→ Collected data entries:
-- ==== Sys2Proof/Machine/State.lean ====
section
/-! DEFINITION. The state of the module as plain data, and the state after power-on reset (R473). -/

namespace Sys2Proof.Machine

/-- Trap codes (R71). -/
inductive TrapCode where
  | none | illegal | priv | misalign | access | poison | handle | splitx | loopx | arith | geomnf | bind | bkpt | swtrap
  | atomcap | peer | late | timehz | timeunl | mapstale | depth | emptyrd | preempt
deriving DecidableEq, Repr

/-- The number of a trap code (R71). -/
def TrapCode.num : TrapCode → Nat
  | .none => 0 | .illegal => 1 | .priv => 2 | .misalign => 3 | .access => 4 | .poison => 5 | .handle => 6 | .splitx => 7
  | .loopx => 8 | .arith => 9 | .geomnf => 0x0A | .bind => 0x0B | .bkpt => 0x0C | .swtrap => 0x0D | .atomcap => 0x0E
  | .peer => 0x0F | .late => 0x10 | .timehz => 0x11 | .timeunl => 0x12 | .mapstale => 0x13 | .depth => 0x14
  | .emptyrd => 0x15 | .preempt => 0x17

/-- Fault codes that park a warp (R66). -/
inductive FaultCode where
  | notPresent | perm | tierMove | kvArena
deriving DecidableEq, Repr

/-- The number of a fault code (R66). -/
def FaultCode.num : FaultCode → Nat
  | .notPresent => 0x40 | .perm => 0x41 | .tierMove => 0x42 | .kvArena => 0x43

/-- Why a step stops with no next state. -/
inductive Fault where
  /-- An instruction fetch reached a physical address at which no memory is installed; raised by step's fetch. Safe: the
  manual gives the fate of loads and stores there (R124) and none for a fetch. -/
  | fetchAborted (pa : Nat)
deriving DecidableEq, Repr

/-- Why an instruction has no meaning. -/
inductive Refusal where
  /-- The instruction has no meaning yet; raised by exec's refused arms only. Safe: nothing is claimed of it. -/
  | notModelled (mnemonic : String)
deriving DecidableEq, Repr

/-- One entry of a loop stack (R51). -/
structure LoopEnt where
  start : Nat
  stop  : Nat
  count : Nat
deriving DecidableEq, Repr

/-- State of a split-table entry (02, "Splits"). -/
inductive EntState where
  | free | run | park
deriving DecidableEq, Repr

/-- State of a deferred slot (02, "Splits"). -/
inductive DefState where
  | empty | pending | parked
deriving DecidableEq, Repr

/-- Why a running split is not ready although nothing of its operands is missing (R40, R335). -/
inductive Wait where
  /-- The split may issue. -/
  | ready
  /-- Parked at a BAR of the scope (R265); true once it has arrived in the round that is open. -/
  | bar (scope : Nat)
  /-- Parked at SEMW until the semaphore at the address is at least the threshold (R321). -/
  | sem (va threshold : Nat)
  /-- Holds at its instruction, which has issued, until the pending operation of this number ends (R335, R310). -/
  | op (n : Nat)
  /-- At MIGRATE, to the die named (R64). -/
  | migrate (die : Nat)
  /-- At TLBACK (R431). -/
  | tlback
  /-- At FLTQ.POP (false) or FLTQ.TPOP (true), into the register group (R427). -/
  | claim (trap : Bool) (sd : Nat)
  /-- At LAUNCH for queue space (R266): destination, record address. -/
  | launch (sd va : Nat)
  /-- At MRDY until its rows are captured (R345). -/
  | mrdy
  /-- At MWAIT, its status register empty, until the batch of this number completes (R335, R349). -/
  | mwait (sd n : Nat)
  /-- At an MMA that reads registers, until the members' MRDY (R345): handle, first register, TAG. -/
  | joint (h va tag : Nat)
deriving DecidableEq, Repr

/-- One hint word that a split has executed and not yet consumed (R223): its address, kind and payload. -/
structure Hint where
  pc      : Nat
  kind    : Nat
  payload : BitVec 23
deriving DecidableEq, Repr

/-- One entry of a warp's split table with its deferred slot, its implicit-join marker (R255) and its pending hints. -/
structure Split where
  st     : EntState
  pc     : Nat
  mask   : Mask
  loops  : List LoopEnt        -- top first
  defSt  : DefState
  dpc    : Nat
  dmask  : Mask
  dloops : List LoopEnt
  mark   : Option (Nat × Mask)
  stamp  : Nat
  wait   : Wait
  hints  : List Hint           -- in program order
  promoted : Bool              -- R42
  since  : Nat                 -- slot cycle from which it has been ready without a break (R42)
  stall  : Nat                 -- slot cycle before which an HSTL keeps it from being ready (R396)
  imp    : Bool                -- parked at an implicit JOIN (R255), not at a JOIN instruction
  dimp   : Bool                -- the same of the lanes parked in the deferred slot
  div    : Nat                 -- divided calls that its code was reached by (R399)
  ddiv   : Nat                 -- the same of the deferred slot's lanes
deriving DecidableEq, Repr

/-- A FREE entry. -/
def Split.free : Split :=
  { st := .free, pc := 0, mask := 0, loops := [], defSt := .empty, dpc := 0, dmask := 0, dloops := [], mark := none,
    stamp := 0, wait := .ready, hints := [], promoted := false, since := 0, stall := 0, imp := false, dimp := false,
    div := 0, ddiv := 0 }

/-- A translation register (R87). -/
structure TReg where
  base  : Nat
  size  : Nat
  valid : Bool
  stale : Bool
  pa    : Nat
  limit : Nat
  asid  : Nat
  rd    : Bool
  wr    : Bool
  ac    : Bool
  far   : Bool
deriving DecidableEq, Repr

/-- An invalid translation register, as at launch (R89). -/
def TReg.invalid : TReg := ⟨0, 0, false, false, 0, 0, 0, false, false, false, false⟩

/-- State of a handle register (R337). -/
inductive HState where
  | empty | valid | invalid
deriving DecidableEq, Repr

/-- A handle: its state and the copy of the record (R337); its kind is the record's first four bits. -/
structure Handle where
  st  : HState
  bytes : List Byte
deriving DecidableEq, Repr

/-- One row of A as captured: its 64 bytes, and which of its sixteen words were poisoned (R103). -/
structure ARow where
  bytes : List Byte
  pois  : BitVec 16
deriving DecidableEq, Repr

→ BRIEF: Write each record out again exactly.

→ RESULT OF THE TASK:
-- ==== Sys2Proof/Machine/State.lean ====
section
/-! DEFINITION. The state of the module as plain data, and the state after power-on reset (R473). -/

namespace Sys2Proof.Machine

/-- Trap codes (R71). -/
inductive TrapCode where
  | none | illegal | priv | misalign | access | poison | handle | splitx | loopx | arith | geomnf | bind | bkpt | swtrap
  | atomcap | peer | late | timehz | timeunl | mapstale | depth | emptyrd | preempt
deriving DecidableEq, Repr

/-- The number of a trap code (R71). -/
def TrapCode.num : TrapCode → Nat
  | .none => 0 | .illegal => 1 | .priv => 2 | .misalign => 3 | .access => 4 | .poison => 5 | .handle => 6 | .splitx => 7
  | .loopx => 8 | .arith => 9 | .geomnf => 0x0A | .bind => 0x0B | .bkpt => 0x0C | .swtrap => 0x0D | .atomcap => 0x0E
  | .peer => 0x0F | .late => 0x10 | .timehz => 0x11 | .timeunl => 0x12 | .mapstale => 0x13 | .depth => 0x14
  | .emptyrd => 0x15 | .preempt => 0x17

/-- Fault codes that park a warp (R66). -/
inductive FaultCode where
  | notPresent | perm | tierMove | kvArena
deriving DecidableEq, Repr

/-- The number of a fault code (R66). -/
def FaultCode.num : FaultCode → Nat
  | .notPresent => 0x40 | .perm => 0x41 | .tierMove => 0x42 | .kvArena => 0x43

/-- Why a step stops with no next state. -/
inductive Fault where
  /-- An instruction fetch reached a physical address at which no memory is installed; raised by step's fetch. Safe: the
  manual gives the fate of loads and stores there (R124) and none for a fetch. -/
  | fetchAborted (pa : Nat)
deriving DecidableEq, Repr

/-- Why an instruction has no meaning. -/
inductive Refusal where
  /-- The instruction has no meaning yet; raised by exec's refused arms only. Safe: nothing is claimed of it. -/
  | notModelled (mnemonic : String)
deriving DecidableEq, Repr

/-- One entry of a loop stack (R51). -/
structure LoopEnt where
  start : Nat
  stop  : Nat
  count : Nat
deriving DecidableEq, Repr

/-- State of a split-table entry (02, "Splits"). -/
inductive EntState where
  | free | run | park
deriving DecidableEq, Repr

/-- State of a deferred slot (02, "Splits"). -/
inductive DefState where
  | empty | pending | parked
deriving DecidableEq, Repr

/-- Why a running split is not ready although nothing of its operands is missing (R40, R335). -/
inductive Wait where
  /-- The split may issue. -/
  | ready
  /-- Parked at a BAR of the scope (R265); true once it has arrived in the round that is open. -/
  | bar (scope : Nat)
  /-- Parked at SEMW until the semaphore at the address is at least the threshold (R321). -/
  | sem (va threshold : Nat)
  /-- Holds at its instruction, which has issued, until the pending operation of this number ends (R335, R310). -/
  | op (n : Nat)
  /-- At MIGRATE, to the die named (R64). -/
  | migrate (die : Nat)
  /-- At TLBACK (R431). -/
  | tlback
  /-- At FLTQ.POP (false) or FLTQ.TPOP (true), into the register group (R427). -/
  | claim (trap : Bool) (sd : Nat)
  /-- At LAUNCH for queue space (R266): destination, record address. -/
  | launch (sd va : Nat)
  /-- At MRDY until its rows are captured (R345). -/
  | mrdy
  /-- At MWAIT, its status register empty, until the batch of this number completes (R335, R349). -/
  | mwait (sd n : Nat)
  /-- At an MMA that reads registers, until the members' MRDY (R345): handle, first register, TAG. -/
  | joint (h va tag : Nat)
deriving DecidableEq, Repr

/-- One hint word that a split has executed and not yet consumed (R223): its address, kind and payload. -/
structure Hint where
  pc      : Nat
  kind    : Nat
  payload : BitVec 23
deriving DecidableEq, Repr

/-- One entry of a warp's split table with its deferred slot, its implicit-join marker (R255) and its pending hints. -/
structure Split where
  st     : EntState
  pc     : Nat
  mask   : Mask
  loops  : List LoopEnt        -- top first
  defSt  : DefState
  dpc    : Nat
  dmask  : Mask
  dloops : List LoopEnt
  mark   : Option (Nat × Mask)
  stamp  : Nat
  wait   : Wait
  hints  : List Hint           -- in program order
  promoted : Bool              -- R42
  since  : Nat                 -- slot cycle from which it has been ready without a break (R42)
  stall  : Nat                 -- slot cycle before which an HSTL keeps it from being ready (R396)
  imp    : Bool                -- parked at an implicit JOIN (R255), not at a JOIN instruction
  dimp   : Bool                -- the same of the lanes parked in the deferred slot
  div    : Nat                 -- divided calls that its code was reached by (R399)
  ddiv   : Nat                 -- the same of the deferred slot's lanes
deriving DecidableEq, Repr

/-- A FREE entry. -/
def Split.free : Split :=
  { st := .free, pc := 0, mask := 0, loops := [], defSt := .empty, dpc := 0, dmask := 0, dloops := [], mark := none,
    stamp := 0, wait := .ready, hints := [], promoted := false, since := 0, stall := 0, imp := false, dimp := false,
    div := 0, ddiv := 0 }

/-- A translation register (R87). -/
structure TReg where
  base  : Nat
  size  : Nat
  valid : Bool
  stale : Bool
  pa    : Nat
  limit : Nat
  asid  : Nat
  rd    : Bool
  wr    : Bool
  ac    : Bool
  far   : Bool
deriving DecidableEq, Repr

/-- An invalid translation register, as at launch (R89). -/
def TReg.invalid : TReg := ⟨0, 0, false, false, 0, 0, 0, false, false, false, false⟩

/-- State of a handle register (R337). -/
inductive HState where
  | empty | valid | invalid
deriving DecidableEq, Repr

/-- A handle: its state and the copy of the record (R337); its kind is the record's first four bits. -/
structure Handle where
  st  : HState
  bytes : List Byte
deriving DecidableEq, Repr

/-- One row of A as captured: its 64 bytes, and which of its sixteen words were poisoned (R103). -/
structure ARow where
  bytes : List Byte
  pois  : BitVec 16
deriving DecidableEq, Repr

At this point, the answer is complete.